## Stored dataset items
---+---

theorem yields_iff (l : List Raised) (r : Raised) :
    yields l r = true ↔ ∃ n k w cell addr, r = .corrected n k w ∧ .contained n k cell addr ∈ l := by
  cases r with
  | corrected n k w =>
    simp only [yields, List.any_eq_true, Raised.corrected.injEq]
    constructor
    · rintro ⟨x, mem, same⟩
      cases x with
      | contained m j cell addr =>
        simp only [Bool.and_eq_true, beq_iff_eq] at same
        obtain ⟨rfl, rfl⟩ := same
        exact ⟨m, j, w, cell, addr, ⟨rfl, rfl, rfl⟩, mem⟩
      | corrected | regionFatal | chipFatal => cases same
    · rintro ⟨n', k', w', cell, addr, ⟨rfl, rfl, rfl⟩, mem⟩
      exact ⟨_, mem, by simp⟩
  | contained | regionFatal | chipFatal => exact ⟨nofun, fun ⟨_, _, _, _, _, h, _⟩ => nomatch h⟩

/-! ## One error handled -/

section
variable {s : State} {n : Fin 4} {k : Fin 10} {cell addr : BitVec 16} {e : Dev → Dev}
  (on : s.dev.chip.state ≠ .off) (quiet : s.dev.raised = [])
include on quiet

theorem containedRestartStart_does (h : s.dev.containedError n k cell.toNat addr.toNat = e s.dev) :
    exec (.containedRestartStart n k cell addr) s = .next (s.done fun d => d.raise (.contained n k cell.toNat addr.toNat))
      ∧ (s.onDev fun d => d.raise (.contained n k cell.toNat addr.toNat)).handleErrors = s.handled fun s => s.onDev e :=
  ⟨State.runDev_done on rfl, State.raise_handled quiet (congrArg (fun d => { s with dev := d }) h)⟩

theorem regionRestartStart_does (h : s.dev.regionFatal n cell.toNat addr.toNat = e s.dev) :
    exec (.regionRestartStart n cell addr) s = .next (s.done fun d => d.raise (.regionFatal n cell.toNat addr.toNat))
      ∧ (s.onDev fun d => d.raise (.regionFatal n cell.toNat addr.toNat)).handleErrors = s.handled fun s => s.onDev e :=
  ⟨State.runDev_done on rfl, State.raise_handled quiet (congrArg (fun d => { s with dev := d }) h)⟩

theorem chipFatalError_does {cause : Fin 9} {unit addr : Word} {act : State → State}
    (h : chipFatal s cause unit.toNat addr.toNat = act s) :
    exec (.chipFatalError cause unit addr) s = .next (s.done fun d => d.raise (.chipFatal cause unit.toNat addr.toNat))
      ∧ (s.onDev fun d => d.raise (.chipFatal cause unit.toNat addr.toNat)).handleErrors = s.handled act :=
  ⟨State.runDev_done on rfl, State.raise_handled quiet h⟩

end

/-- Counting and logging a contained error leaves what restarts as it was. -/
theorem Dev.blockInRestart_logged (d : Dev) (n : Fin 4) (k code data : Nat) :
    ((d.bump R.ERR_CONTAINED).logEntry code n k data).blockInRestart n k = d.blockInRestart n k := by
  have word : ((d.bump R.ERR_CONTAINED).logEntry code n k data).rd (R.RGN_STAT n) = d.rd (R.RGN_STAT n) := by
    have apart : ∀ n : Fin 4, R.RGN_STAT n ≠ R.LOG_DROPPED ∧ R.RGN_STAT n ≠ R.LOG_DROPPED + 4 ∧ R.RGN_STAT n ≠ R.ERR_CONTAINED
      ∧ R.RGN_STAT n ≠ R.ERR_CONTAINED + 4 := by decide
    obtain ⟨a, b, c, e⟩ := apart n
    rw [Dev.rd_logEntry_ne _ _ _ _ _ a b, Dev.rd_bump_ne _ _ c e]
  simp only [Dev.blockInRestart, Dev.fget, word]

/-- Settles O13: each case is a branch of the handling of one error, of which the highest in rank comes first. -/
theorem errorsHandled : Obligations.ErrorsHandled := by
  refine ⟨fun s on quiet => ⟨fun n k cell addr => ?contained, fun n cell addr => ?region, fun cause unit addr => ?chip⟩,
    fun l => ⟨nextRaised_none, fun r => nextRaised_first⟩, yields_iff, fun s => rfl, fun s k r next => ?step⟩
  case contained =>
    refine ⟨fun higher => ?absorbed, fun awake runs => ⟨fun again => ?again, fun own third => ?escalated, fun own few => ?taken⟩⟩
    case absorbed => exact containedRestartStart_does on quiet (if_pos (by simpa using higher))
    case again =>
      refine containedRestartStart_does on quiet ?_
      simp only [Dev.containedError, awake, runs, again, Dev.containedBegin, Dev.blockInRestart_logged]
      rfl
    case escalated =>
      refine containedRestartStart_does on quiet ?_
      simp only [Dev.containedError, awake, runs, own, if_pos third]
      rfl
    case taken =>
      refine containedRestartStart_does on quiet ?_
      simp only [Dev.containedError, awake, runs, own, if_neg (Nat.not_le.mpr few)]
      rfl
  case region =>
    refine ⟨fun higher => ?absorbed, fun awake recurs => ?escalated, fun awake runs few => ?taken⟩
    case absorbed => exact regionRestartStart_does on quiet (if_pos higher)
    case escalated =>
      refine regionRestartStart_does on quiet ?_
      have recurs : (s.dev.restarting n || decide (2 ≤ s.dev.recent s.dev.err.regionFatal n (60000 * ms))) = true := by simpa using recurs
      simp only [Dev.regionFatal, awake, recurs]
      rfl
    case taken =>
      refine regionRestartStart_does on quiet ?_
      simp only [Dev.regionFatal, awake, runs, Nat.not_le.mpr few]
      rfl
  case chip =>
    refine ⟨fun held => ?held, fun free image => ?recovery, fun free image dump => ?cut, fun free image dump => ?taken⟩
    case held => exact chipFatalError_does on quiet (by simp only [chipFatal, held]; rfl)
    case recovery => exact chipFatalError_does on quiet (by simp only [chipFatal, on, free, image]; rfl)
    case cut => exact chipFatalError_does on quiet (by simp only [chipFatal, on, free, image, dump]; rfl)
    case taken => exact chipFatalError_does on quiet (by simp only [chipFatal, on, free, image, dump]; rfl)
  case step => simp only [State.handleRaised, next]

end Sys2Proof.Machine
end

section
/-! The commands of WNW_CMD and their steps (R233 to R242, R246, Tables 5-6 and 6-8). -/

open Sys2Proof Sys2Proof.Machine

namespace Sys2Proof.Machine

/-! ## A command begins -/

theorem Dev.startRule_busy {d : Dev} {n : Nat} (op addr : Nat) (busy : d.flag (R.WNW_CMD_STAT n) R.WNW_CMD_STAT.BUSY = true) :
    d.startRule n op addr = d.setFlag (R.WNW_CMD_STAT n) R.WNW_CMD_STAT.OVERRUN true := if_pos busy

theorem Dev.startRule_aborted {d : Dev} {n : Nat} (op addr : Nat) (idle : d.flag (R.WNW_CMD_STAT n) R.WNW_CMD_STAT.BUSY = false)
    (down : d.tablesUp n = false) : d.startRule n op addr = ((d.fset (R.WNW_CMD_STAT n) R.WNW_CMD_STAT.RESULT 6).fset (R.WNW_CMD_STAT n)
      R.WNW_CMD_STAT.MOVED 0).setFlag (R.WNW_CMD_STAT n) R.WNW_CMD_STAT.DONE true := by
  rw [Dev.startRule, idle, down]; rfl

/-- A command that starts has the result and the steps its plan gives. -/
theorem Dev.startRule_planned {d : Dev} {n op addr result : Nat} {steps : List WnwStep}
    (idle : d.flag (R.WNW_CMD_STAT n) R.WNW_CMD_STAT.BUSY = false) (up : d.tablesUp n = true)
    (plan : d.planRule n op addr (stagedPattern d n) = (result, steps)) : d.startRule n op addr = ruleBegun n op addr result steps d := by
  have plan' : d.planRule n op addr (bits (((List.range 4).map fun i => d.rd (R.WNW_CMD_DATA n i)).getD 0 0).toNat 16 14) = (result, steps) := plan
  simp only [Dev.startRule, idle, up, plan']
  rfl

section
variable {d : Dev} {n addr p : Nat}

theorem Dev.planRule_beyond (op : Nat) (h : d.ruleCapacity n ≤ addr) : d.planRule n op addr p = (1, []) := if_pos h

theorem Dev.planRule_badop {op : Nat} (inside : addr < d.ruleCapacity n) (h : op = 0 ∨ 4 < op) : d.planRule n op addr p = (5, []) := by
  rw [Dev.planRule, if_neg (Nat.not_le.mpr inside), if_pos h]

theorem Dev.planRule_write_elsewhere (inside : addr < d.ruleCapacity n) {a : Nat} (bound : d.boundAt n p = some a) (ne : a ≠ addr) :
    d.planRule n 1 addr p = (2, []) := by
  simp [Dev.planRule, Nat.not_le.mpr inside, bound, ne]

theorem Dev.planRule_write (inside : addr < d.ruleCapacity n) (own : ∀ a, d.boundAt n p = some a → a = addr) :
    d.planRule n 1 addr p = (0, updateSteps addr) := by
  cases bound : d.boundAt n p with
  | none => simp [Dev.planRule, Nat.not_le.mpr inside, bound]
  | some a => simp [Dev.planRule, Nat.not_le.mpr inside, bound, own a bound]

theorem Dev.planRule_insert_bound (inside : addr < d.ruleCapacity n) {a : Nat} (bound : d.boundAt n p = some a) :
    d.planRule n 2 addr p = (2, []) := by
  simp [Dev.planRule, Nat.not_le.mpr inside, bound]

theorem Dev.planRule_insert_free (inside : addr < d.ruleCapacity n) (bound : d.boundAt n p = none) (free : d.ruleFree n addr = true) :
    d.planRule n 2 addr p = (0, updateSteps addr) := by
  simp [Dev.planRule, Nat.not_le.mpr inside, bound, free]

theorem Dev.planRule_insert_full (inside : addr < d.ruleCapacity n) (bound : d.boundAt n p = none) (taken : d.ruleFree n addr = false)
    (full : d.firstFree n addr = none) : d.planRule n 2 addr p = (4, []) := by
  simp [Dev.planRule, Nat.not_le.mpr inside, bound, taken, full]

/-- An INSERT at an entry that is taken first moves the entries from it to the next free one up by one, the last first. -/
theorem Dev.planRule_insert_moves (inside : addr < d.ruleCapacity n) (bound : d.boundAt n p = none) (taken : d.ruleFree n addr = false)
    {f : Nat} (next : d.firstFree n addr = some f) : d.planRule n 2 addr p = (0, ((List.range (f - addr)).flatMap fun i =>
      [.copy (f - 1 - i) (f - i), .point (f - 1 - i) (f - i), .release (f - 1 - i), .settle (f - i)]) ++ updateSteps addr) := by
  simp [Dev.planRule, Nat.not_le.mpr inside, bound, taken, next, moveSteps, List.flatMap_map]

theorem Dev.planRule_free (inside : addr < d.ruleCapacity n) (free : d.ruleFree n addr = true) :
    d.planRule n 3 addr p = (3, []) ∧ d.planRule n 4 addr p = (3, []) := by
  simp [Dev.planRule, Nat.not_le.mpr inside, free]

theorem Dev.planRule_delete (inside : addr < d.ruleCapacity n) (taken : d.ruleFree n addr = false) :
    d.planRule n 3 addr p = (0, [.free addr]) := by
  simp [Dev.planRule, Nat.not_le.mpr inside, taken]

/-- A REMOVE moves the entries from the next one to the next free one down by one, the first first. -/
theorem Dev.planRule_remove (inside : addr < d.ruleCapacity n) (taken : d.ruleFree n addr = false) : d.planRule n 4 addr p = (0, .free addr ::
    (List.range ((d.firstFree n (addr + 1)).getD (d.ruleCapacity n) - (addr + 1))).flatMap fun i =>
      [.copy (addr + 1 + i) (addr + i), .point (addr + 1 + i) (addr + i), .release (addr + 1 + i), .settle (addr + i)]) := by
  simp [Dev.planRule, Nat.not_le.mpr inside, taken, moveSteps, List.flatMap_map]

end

---+---

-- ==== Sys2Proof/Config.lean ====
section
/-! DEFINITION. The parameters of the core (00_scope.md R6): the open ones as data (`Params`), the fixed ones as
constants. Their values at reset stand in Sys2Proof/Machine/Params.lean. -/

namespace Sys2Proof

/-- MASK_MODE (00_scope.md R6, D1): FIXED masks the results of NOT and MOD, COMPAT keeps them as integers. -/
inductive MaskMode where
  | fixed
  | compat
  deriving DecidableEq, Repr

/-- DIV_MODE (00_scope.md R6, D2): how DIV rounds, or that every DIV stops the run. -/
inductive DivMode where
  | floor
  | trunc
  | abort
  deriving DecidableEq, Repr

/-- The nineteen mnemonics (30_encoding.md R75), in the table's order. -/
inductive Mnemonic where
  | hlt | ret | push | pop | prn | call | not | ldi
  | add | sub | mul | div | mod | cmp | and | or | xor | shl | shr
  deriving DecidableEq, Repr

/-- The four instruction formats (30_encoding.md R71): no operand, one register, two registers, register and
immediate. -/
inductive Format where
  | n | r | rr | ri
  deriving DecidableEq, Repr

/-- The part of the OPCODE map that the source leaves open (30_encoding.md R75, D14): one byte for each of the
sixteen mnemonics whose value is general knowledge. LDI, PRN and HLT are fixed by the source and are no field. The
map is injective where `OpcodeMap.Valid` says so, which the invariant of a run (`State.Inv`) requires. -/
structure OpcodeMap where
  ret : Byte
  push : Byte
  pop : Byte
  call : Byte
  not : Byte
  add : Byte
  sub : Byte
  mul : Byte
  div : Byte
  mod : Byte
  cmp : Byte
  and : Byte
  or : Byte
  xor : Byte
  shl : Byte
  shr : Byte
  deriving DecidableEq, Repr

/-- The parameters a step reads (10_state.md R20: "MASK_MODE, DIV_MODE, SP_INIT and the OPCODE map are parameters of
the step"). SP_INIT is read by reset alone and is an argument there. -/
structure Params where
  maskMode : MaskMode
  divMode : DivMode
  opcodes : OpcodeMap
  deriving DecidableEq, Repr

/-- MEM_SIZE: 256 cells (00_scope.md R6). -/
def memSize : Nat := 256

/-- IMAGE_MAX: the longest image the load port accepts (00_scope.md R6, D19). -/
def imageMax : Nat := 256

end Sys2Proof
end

---+---

## What you are asked to do
Check each line of the data above for the word "updateSteps" and state how many lines contain it, with no other text.

## Result of this exercise
3